1 · Priya creates a workspace and selects the tax domain

Section titled “1 · Priya creates a workspace and selects the tax domain”

Priya creates her Ledger account, accepts a workspace invitation from a Spectral operator (today, workspaces are bootstrapped by Spectral operators via admin invitation), and logs in to the dashboard.

The onboarding flow asks her to pick the domain the workspace will be scanned against. The list has one entry — us-federal-individual-tax v0.1.0 — the world model Maya just published. The list grows as more world models publish.

  • Customer UI: Dashboard → Onboarding → Choose your domain
  • Spectral-agent involvement: None yet (the onboarding specialist engages in step 3)
  • State change: Workspace row created with account_id, workspace_id, and world_model_version_ref = {authority_ref for v0.1.0}
  • Codex detail: Access Control, World Model System — Version Attribution

2 · Priya instruments Ledger’s agent with OTEL

Section titled “2 · Priya instruments Ledger’s agent with OTEL”

The onboarding flow shows Priya the trace-ingestion endpoint and a domain-specific Quickstart: how to wire OpenTelemetry (OTEL — the open standard for distributed-trace data) into her tax-prep agent, which spans to emit, and what span attributes to include. Spectral is deliberately not in the hot path (per How Spectral Works); all integration is trace-level.

Three documented onboarding paths cover the common customer stacks:

  • Native OTLP (the default) — direct OTEL instrumentation, no framework wrapper
  • Anthropic-format — if Ledger is already using Anthropic’s Messages API spans
  • OpenAI-format — if Ledger is already using OpenAI Responses-API spans

The ingestion path itself accepts a wider matrix of trace shapes than the documented Quickstart; the apps/test-agents tax-prep backbone exercises the full coverage matrix (instrumentation framework × LLM-vendor span shape) per Test Agents — Pluggable OTEL emitter. A customer whose stack matches a documented path onboards self-serve; stacks outside the Quickstart land in operator-assisted onboarding.

  • Customer action: Add Spectral’s trace endpoint + API key to the app’s OTEL configuration
  • Customer UI: Dashboard → Onboarding → Trace Ingestion
  • State change: First ScanTrace rows arrive; WorkspaceOnboarding.first_trace_at is set
  • Codex detail: API Usage

3 · The Spectral Agent’s onboarding specialist suggests parameterization

Section titled “3 · The Spectral Agent’s onboarding specialist suggests parameterization”

Once traces start arriving, the Spectral Agent (customer-facing, per Agent Architecture) opens a proactive conversation. The onboarding specialist introduces itself, confirms traces are landing, and suggests a parameterization for the first scheduled scan:

Spectral Agent (onboarding specialist): “I’m seeing ~200 traces so far.
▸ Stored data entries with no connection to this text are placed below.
-- ==== Sys2Proof/Machine/Tile.lean ====
section
/-! DEFINITION. Tile commands (R212, R230 to R233, R346 to R364): their fields, slots and tiles, the issue checks, batches, and
what a command does when it starts. -/
namespace Sys2Proof.Machine

/-- A failed issue check: the trap that it takes (R346). -/
structure Fail where
  num : Nat
  addr : Nat
  detail : BitVec 192
deriving DecidableEq, Repr

/-- ILLEGAL_OPERAND with a kind, value and position (R433). -/
def opFail (kind value pos : Nat) : Fail := ⟨0x01, 0, opDetail kind value pos⟩

/-- ILLEGAL_OPERAND of a field of a register's value. -/
def wordFail (w : Word) (pos : Nat) : Fail := opFail 3 w.toNat pos

/-- A check as a list of failures. -/
def failIf (c : Bool) (f : Fail) : List Fail := if c then [f] else []

/-- The check with the lowest trap number, the first among equals (R346). -/
def firstFail (l : List Fail) : Option Fail :=
  l.foldl (fun acc f =>
    match acc with
    | none => some f
    | some g => if f.num < g.num then some f else some g) none

/-- A FREE slot of the team in focus; the slot that a TCOPYX fills is left out (R349). -/
def freeSlot (s : State) (skip : Option Nat) (k : Nat) : List Fail :=
  failIf ((slotOf s.tm k).st == .free && skip != some k) (opFail 4 k 0)

/-- The latched bound register `b` of a team, none for 0xF (R252). -/
def latchBound (t : Team) (b : Nat) : Option BoundLatch :=
  if b = 15 then none
  else
    let v := boundReg t b
    some ⟨v.extractLsb' 0 32, v.extractLsb' 32 32, fld t.policy.toNat (4 * b) 2, fld t.policy.toNat (4 * b + 2) 2⟩

/-- A reserved code in the policy of the bound register that a command names (R252). -/
def boundCodes (t : Team) (b : Nat) : List Fail :=
  match latchBound t b with
  | none => []
  | some l =>
    failIf (l.act == 3) (opFail 4 t.policy.toNat (4 * b)) ++ failIf (2 ≤ l.nan) (opFail 4 t.policy.toNat (4 * b + 2))

/-- The formats of FMT are a row of R248; `q` for TMMAQ. The position of the first failing field. -/
def fmtCombo (fmt : Nat) (q : Bool) : Option Nat :=
  let a := fld fmt 0 4
  let b := fld fmt 4 4
  let d := fld fmt 8 4
  let half := fun x => x == 2 || x == 3
  let fp8 := fun x => x == 4 || x == 5
  let int8 := fun x => x == 9 || x == 0xC
  let pick := fun (aOk bOk : Bool) (dst : Nat) => if !aOk then some 0 else if !bOk then some 4 else if d != dst then some 8 else none
  if q then pick (half a) (b == 8) 0
  else if a == 1 then pick true (b == 1) 1
  else if int8 a then pick true (int8 b) 0xB
  else if half a then pick true (half b) 0
  else if fp8 a then pick true (fp8 b) 0
  else pick (a == 0 || a == 6 || a == 7) (b == a) 0

/-- The issue checks of TMMA and TMMAQ (R239, R241, R248, R355, R356); `addr` is the group table. A
follow-on, whose bits [63:60] are its kind, has a slot `skip` (R349). -/
def tmmaFails (s : State) (q : Bool) (w : Word) (addr : Nat) (skip : Option Nat) : List Fail :=
  let n := if skip.isSome then w.toNat % 2 ^ 60 else w.toNat
  let fmt := s.g.sc.fmtSet.toNat
  let af := fld fmt 0 4
  let block := af == 6 || af == 7
  let a := fld n 4 4
  let b := fld n 8 4
  let tile := fld n 0 4
  let f64 := fld fmt 8 4 == 1
  let bytes := 4 * 32 * ceilDiv (16 * (fld n 12 4 + 1)) (w4gGroup fmt)
  failIf (fld n 19 45 != 0) (wordFail w 19)
  ++ (match fmtCombo fmt q with
      | some p => [opFail 4 fmt p]
      | none => [])
  ++ failIf (!q && 1 < fld fmt 16 4) (opFail 4 fmt 16)
  ++ failIf (q && 2 < fld fmt 20 4) (opFail 4 fmt 20)
  ++ failIf (bit n 17 && block) (wordFail w 17)
  ++ failIf (bit n 18 && (block || q)) (wordFail w 18)
  ++ failIf (block && a / 2 == b / 2) (wordFail w 8)
  ++ failIf (!tileOk s.g tile || (f64 && (tile % 2 == 1 || !tileOk s.g (tile + 1)))) (wordFail w 0)
  ++ freeSlot s skip a ++ freeSlot s skip b
  ++ (if block then freeSlot s skip (a ^^^ 1) ++ freeSlot s skip (b ^^^ 1) else [])
  ++ failIf (q && addr % 4 != 0) ⟨0x03, addr, 0⟩
  ++ (if !q then [] else
      match spLocate s.tm addr bytes with
      | .ok _ => []
      | .error c => [⟨0x05, addr, protPlain c⟩])

/-- The issue checks of TREC and TRECB (R213, R218 to R221, R226 to R228, R358). -/
def trecFails (s : State) (back : Bool) (w : Word) (skip : Option Nat) : List Fail :=
  let n := if skip.isSome then w.toNat % 2 ^ 60 else w.toNat
  let c := recCmd n
  let r := (sget 0 s.g.en.rules c.rule).toNat
  let vt := rVtype r
  let gemm := rOplus r == 5
  let trace := !back && bit r 16
  let u := edgeUnits vt (rAffine r)
  let span := 2 * u * c.len
  let per := if vt = 3 then 2 else 1
  let useA := rSubst r != 0
  let f := fun (cond : Bool) (pos : Nat) => failIf cond (wordFail w pos)
  f (fld n 56 8 != 0) 56 ++ f (8 ≤ c.rule) 0
  ++ (if 8 ≤ c.rule then []
      else if fld r 14 2 == 0 then [opFail 4 c.rule 0]
      else
        f (back && !((vt == 2 || vt == 4) && !rAffine r && !gemm)) 0
        ++ f (!useA && c.aslot != 0) 4 ++ f (!useA && c.bslot != 0) 8
        ++ f (gemm && c.eislot != 0) 12 ++ f (gemm && c.ei != 0) 16 ++ f (gemm && c.eoslot != 0) 22 ++ f (gemm && c.eo != 0) 26
        ++ f (c.acc == 15 && (gemm || back)) 32
        ++ f (c.acc != 15 && ((vt == 3 && c.acc % 2 == 1) || !tileOk s.g (c.acc + per * c.len - 1))) 32
        ++ f (!back && !trace && c.tslot != 0) 36 ++ f (!back && !trace && c.tidx != 0) 40
        ++ f (trace && 32 < c.tidx + c.len) 40
        ++ f (back && c.tidx != 63 && (c.tidx % 8 != 0 || 32 < c.tidx + 8 * c.len)) 40
        ++ f (!gemm && 64 < c.ei + span) 16 ++ f (!gemm && 64 < c.eo + span) 26
        ++ f (!gemm && c.eislot == c.eoslot && c.ei != c.eo && c.ei < c.eo + span && c.eo < c.ei + span) 26
        ++ f (useA && 16384 < 32 * elemSize r * c.len) 46
        ++ f (c.bnd != 15 && vtInt vt) 52 ++ boundCodes s.tm c.bnd
        ++ (if useA then freeSlot s skip c.aslot ++ freeSlot s skip c.bslot else [])
        ++ (if gemm then [] else freeSlot s skip c.eislot ++ freeSlot s skip c.eoslot)
        ++ (if trace || (back && c.tidx != 63) then freeSlot s skip c.tslot else [])
        ++ (if rSubst r = 2 then freeSlot s skip (s.tm.kernel.tbase.getD 0 + fld r 24 2 / 2) else []))

/-- A scratchpad footprint outside the kernel's bytes (R106, R361). -/
def spFails (s : State) (a n : Nat) : List Fail :=
  match spLocate s.tm a n with
  | .ok _ => []
  | .error c => [⟨0x05, a, protPlain c⟩]

/-- The issue checks of TLDA, TST and TSTQ (R361 to R363). -/
def tstFails (s : State) (op : TileOp) (a : Nat) (w : Word) : List Fail :=
  let n := w.toNat
  let fmt := s.g.sc.fmtSet.toNat
  let df := fld fmt 8 4
  let q := op == .tstq
  let bnd := fld n 8 4
  let roff := fld n 16 32
  failIf (fld n 48 16 != 0) (wordFail w 48) ++ failIf (fld n 13 3 != 0) (wordFail w 13) ++ failIf (fld n 5 3 != 0) (wordFail w 5)
  ++ failIf (if q then roff % 16 != 0 || roff < 1024 else roff != 0) (wordFail w 16)
  ++ failIf (bit n 12 && !(q && df == 7)) (wordFail w 12)
  ++ failIf (op == .tlda && bnd != 15) (wordFail w 8)
  ++ failIf (op == .tst && bnd != 15 && df != 0) (opFail 4 fmt 8)
  ++ failIf (q && df != 6 && df != 7) (opFail 4 fmt 8)
  ++ failIf (q && 1 < fld fmt 16 4) (opFail 4 fmt 16)
  ++ failIf (!tileOk s.g (fld n 0 4)) (wordFail w 0)
  ++ boundCodes s.tm bnd
  ++ failIf (a % 16 != 0) ⟨0x03, a, 0⟩
  ++ (if bit n 4 then []
      else if !q then spFails s a 4096
      else spFails s a 1024 ++ spFails s (a + roff) (if df = 7 then 512 else 256))

/-- The issue checks of TEDGE (R364). -/
def tedgeFails (s : State) (a : Nat) (w : Word) : List Fail :=
  let n := w.toNat
  failIf (fld n 18 46 != 0) (wordFail w 18)
  ++ failIf (63 < fld n 4 6 + fld n 10 6) (wordFail w 10)
  ++ freeSlot s none (fld n 0 4)
  ++ failIf (a % 16 != 0) ⟨0x03, a, 0⟩
  ++ (if bit n 17 then [] else spFails s a (256 * (fld n 10 6 + 1)))

/-- The accumulator tiles that a command names (R232). -/
def cmdTiles (op : TileOp) (w rule fmt : Nat) : List Nat :=
  match op with
  | .trec | .trecb =>
    let c := recCmd w
    if c.acc = 15 then [] else (List.range ((if rVtype rule = 3 then 2 else 1) * c.len)).map (fun t => c.acc + t)
  | .tmma | .tmmaq => if fld fmt 8 4 = 1 then [fld w 0 4, fld w 0 4 + 1] else [fld w 0 4]
  | .tedge => []
  | _ => [fld w 0 4]

/-- The slots that a command reads and those that it only writes (R230). -/
def cmdSlots (tbase : Option Nat) (op : TileOp) (w rule fmt : Nat) : List Nat × List Nat :=
  match op with
  | .tmma =>
    let ab := [fld w 4 4, fld w 8 4]
    (if fld fmt 0 4 = 6 || fld fmt 0 4 = 7 then ab ++ ab.map (fun k => k ^^^ 1) else ab, [])
  | .tmmaq => ([fld w 4 4, fld w 8 4], [])
  | .trec =>
    let c := recCmd w
    let ab := if rSubst rule = 0 then [] else [c.aslot, c.bslot]
    let tab := if rSubst rule = 2 then [tbase.getD 0 + fld rule 24 2 / 2] else []
    if rOplus rule = 5 then (ab ++ tab, [])
    else (ab ++ tab ++ [c.eislot], [c.eoslot] ++ (if bit rule 16 then [c.tslot] else []))
  | .trecb =>
    let c := recCmd w
    let ab := if rSubst rule = 0 then [] else [c.aslot, c.bslot]
    let tab := if rSubst rule = 2 then [tbase.getD 0 + fld rule 24 2 / 2] else []
    (ab ++ tab ++ [c.eislot, c.eoslot], if c.tidx = 63 then [] else [c.tslot])
  | .tedge => if bit w 16 then ([fld w 0 4], []) else ([], [fld w 0 4])
  | _ => ([], [])

/-- The bound register number that a command names, 15 for none. -/
def cmdBound (op : TileOp) (w : Nat) : Nat :=
  match op with
  | .trec | .trecb => fld w 52 4
  | .tst | .tstq => fld w 8 4
  | _ => 15

/-- A command of the group in focus with what it latches (R212, R252, R346). -/
def mkCmd (s : State) (op : TileOp) (word arg : Word) : TileCmd :=
  let rule := match op with
    | .trec | .trecb => sget 0 s.g.en.rules (fld word.toNat 0 4)
    | _ => 0
  let fmt := s.g.sc.fmtSet
  let sl := cmdSlots s.tm.kernel.tbase op word.toNat rule.toNat fmt.toNat
  { op := op, word := word, arg := arg, rule := rule, bound := latchBound s.tm (cmdBound op word.toNat), fmt := fmt,
    sup := s.g.sup, group := s.g.id, batch := s.g.en.openB, slots := (sl.1 ++ sl.2).eraseDups, seq := s.dev.copySeq, boundFail := false,
    boundTrap := false }

/-- A batch entry with one more command (R231). -/
def batchAdd (l : List Batch) (n : Nat) (slots : List Nat) : List Batch :=
  let old := (l.find? (fun b => b.num == n)).getD
    { num := n, live := 0, slots := [], closed := false, retired := false, boundTrap := false, engine := false }
  putBy (fun b => b.num == n) { old with live := old.live + 1, slots := (old.slots ++ slots).eraseDups } l

/-- A group after a tile command was counted: TL and the open batch (R346). -/
def countCmd (g : Group) (c : TileCmd) : Group :=
  { g with en := { g.en with tl := g.en.tl + 1, batches := batchAdd g.en.batches c.batch c.slots } }

/-- Retire batches in number order (R231): what stays, and the number retired last. A batch without a fault needs no entry
once it has retired. -/
def retireBatches : List Batch → BitVec 16 → List Batch × BitVec 16
  | [], last => ([], last)
  | b :: r, last =>
    if b.retired then
      let (t, l) := retireBatches r last
      (b :: t, l)
    else if b.closed && b.live == 0 then
      let (t, l) := retireBatches r (BitVec.ofNat 16 b.num)
      if b.boundTrap || b.engine then ({ b with retired := true, slots := [] } :: t, l) else (t, l)
    else (b :: r, last)

/-- A group's batches looked at again. -/
def settleBatches (g : Group) : Group :=
  let (bs, last) := retireBatches g.en.batches g.en.lastRet
  { g with en := { g.en with batches := bs, lastRet := last } }

/-- A tile command leaves the Wheel or is dropped: TL falls, its batch has one command less and may fault (R210, R227, R231,
R359). -/
def cmdLeaves (c : TileCmd) (dropped : Bool) (g : Group) : Group :=
  let out := fun (b : Batch) =>
    { b with live := b.live - 1, engine := b.engine || dropped, boundTrap := b.boundTrap || c.boundTrap }
  settleBatches { g with
    fpstat := if c.boundFail then g.fpstat ||| flBound else g.fpstat,
    en := { g.en with tl := g.en.tl - 1, batches := modBy (fun b => b.num == c.batch) out g.en.batches } }

/-- A command leaves, and slots that nothing holds any more become READY. -/
def cmdDone (s : State) (c : TileCmd) (dropped : Bool) : State :=
  settleSlots (modGroup s c.group (cmdLeaves c dropped)) c.group.part c.group.task c.group.team

/-- The issued, unretired tile commands of a group, follow-ons included (R232). -/
def inFlight (s : State) (g : Group) : List TileCmd :=
  let c := coreOf s g.core
  (c.wheelQ ++ c.wheelRun).filter (fun x => x.group == g.id) ++ g.en.copies.filterMap (fun x => x.follow)

/-- The tiles of a command. -/
def tilesOf (c : TileCmd) : List Nat := cmdTiles c.op c.word.toNat c.rule.toNat c.fmt.toNat

/-- Some unretired command of the group uses one of the tiles. -/
def tilesBusy (s : State) (ts : List Nat) : Bool := (inFlight s s.g).any (fun c => (tilesOf c).any ts.contains)

/-- The tile commands that name an accumulator take ILLEGAL_OPERAND in legacy mode (R99, R346). -/
def legacyFails (s : State) (ts : List Nat) : List Fail := failIf (s.tm.kernel.legacy && !ts.isEmpty) (opFail 4 0 0)

/-- Issue a tile command (R346): the lowest failing check, then the stalls, then TL, the batch and the Wheel queue; its number stands in
one order with those of the copies (R157). -/
def issueTile (s : State) (op : TileOp) (word arg : Word) (fails : List Fail) : Out :=
  let c := mkCmd s op word arg
  let ts := tilesOf c
  let wait := op == .tlda || op == .tst || op == .tstq
  match firstFail (legacyFails s ts ++ fails) with
  | some f => trapS s f.num f.addr f.detail
  | none =>
    if 255 ≤ s.g.en.tl || 64 ≤ (coreOf s s.g.core).wheelQ.length || !quiet s .scalar || (wait && tilesBusy s ts) then stallS s
    else
      let s1 := modCore s s.g.core (fun k => { k with wheelQ := k.wheelQ ++ [c] })
      .next (advS { s1 with g := countCmd s1.g c, dev := { s1.dev with copySeq := s1.dev.copySeq + 1 } })

/-- The bytes of a scratchpad as a core's engine addresses them (R106). -/
def spBytes (t : Team) (core a n : Nat) : List Byte :=
  mbytes (spOf t (spSide t core (2 ^ 20 ≤ a))) (a % 2 ^ 20) n

/-- A team with a list of bytes written to a scratchpad. -/
def spPut (t : Team) (core a : Nat) (bs : List Byte) : Team :=
  if spSide t core (2 ^ 20 ≤ a) then { t with sp1 := mputs t.sp1 (a % 2 ^ 20) bs } else { t with sp0 := mputs t.sp0 (a % 2 ^ 20) bs }

/-- Read the memory side of a TLDA or TEDGE (R361). -/
def cmdLoad (s : State) (w : Who) (t : Team) (glob : Bool) (a n : Nat) : MR (List Byte) :=
  if glob then engRead s w 0 n a else .ok (spBytes t w.core a n) s

/-- The locations of several pieces. -/
def pieceLocs (s : State) (w : Who) : List (Nat × List Byte) → MR (List (Loc × Byte))
  | [] => .ok [] s
  | p :: r => (engLocs s w p.2 p.1).bind (fun l s1 => (pieceLocs s1 w r).bind (fun t s2 => .ok (l ++ t) s2))

/-- Write pieces of memory, a global store through a shadow that publishes (R157, R362). -/
def cmdStore (s : State) (w : Who) (t : Team) (glob : Bool) (pieces : List (Nat × List Byte)) : MR Team :=
  if glob then
    (pieceLocs s w pieces).bind (fun sh s1 =>
      (publish s1 w (engineSource w.core 1) 0 sh).bind (fun _ s2 => .ok t s2))
  else .ok (pieces.foldl (fun u p => spPut u w.core p.1 p.2) t) s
Based on the spans you’re emitting, your agent covers filing-status classification and standard-deduction computation — both in the world model’s scope. I’d suggest starting with filing-status as your primary focus vector and treating standard-deduction as a secondary coverage area. You can expand later. Want me to set that as your first scan’s parameterization?”

The Spectral Agent reads the world model through an OHS Protocol — a callee-owned, in-process call surface that worlds publishes for synchronous reads (ADR-065 D3, with the selection rationale in ADR-070 Tier 2). The agent combines the world-model read with the observed traces, then surfaces coverage areas (which world-model rules this agent exercises) and focus vectors (which areas to weight more heavily in evaluation).

Priya approves the proposal with one edit: she wants MFS edge cases surfaced specifically. The parameterization saves to the workspace’s evaluation framework.

The first scheduled scan fires. Before phase 1 the scan orchestrator runs preflight — a quick pre-check that asks spectral.worlds whether an eval set can be produced and the curation service whether conformance samples are available, then writes a readiness observation to the scan row (mode = Full or synthetic_only). Preflight is the first synchronous call into worlds and does not block the scan when synthetic-only is the resulting mode.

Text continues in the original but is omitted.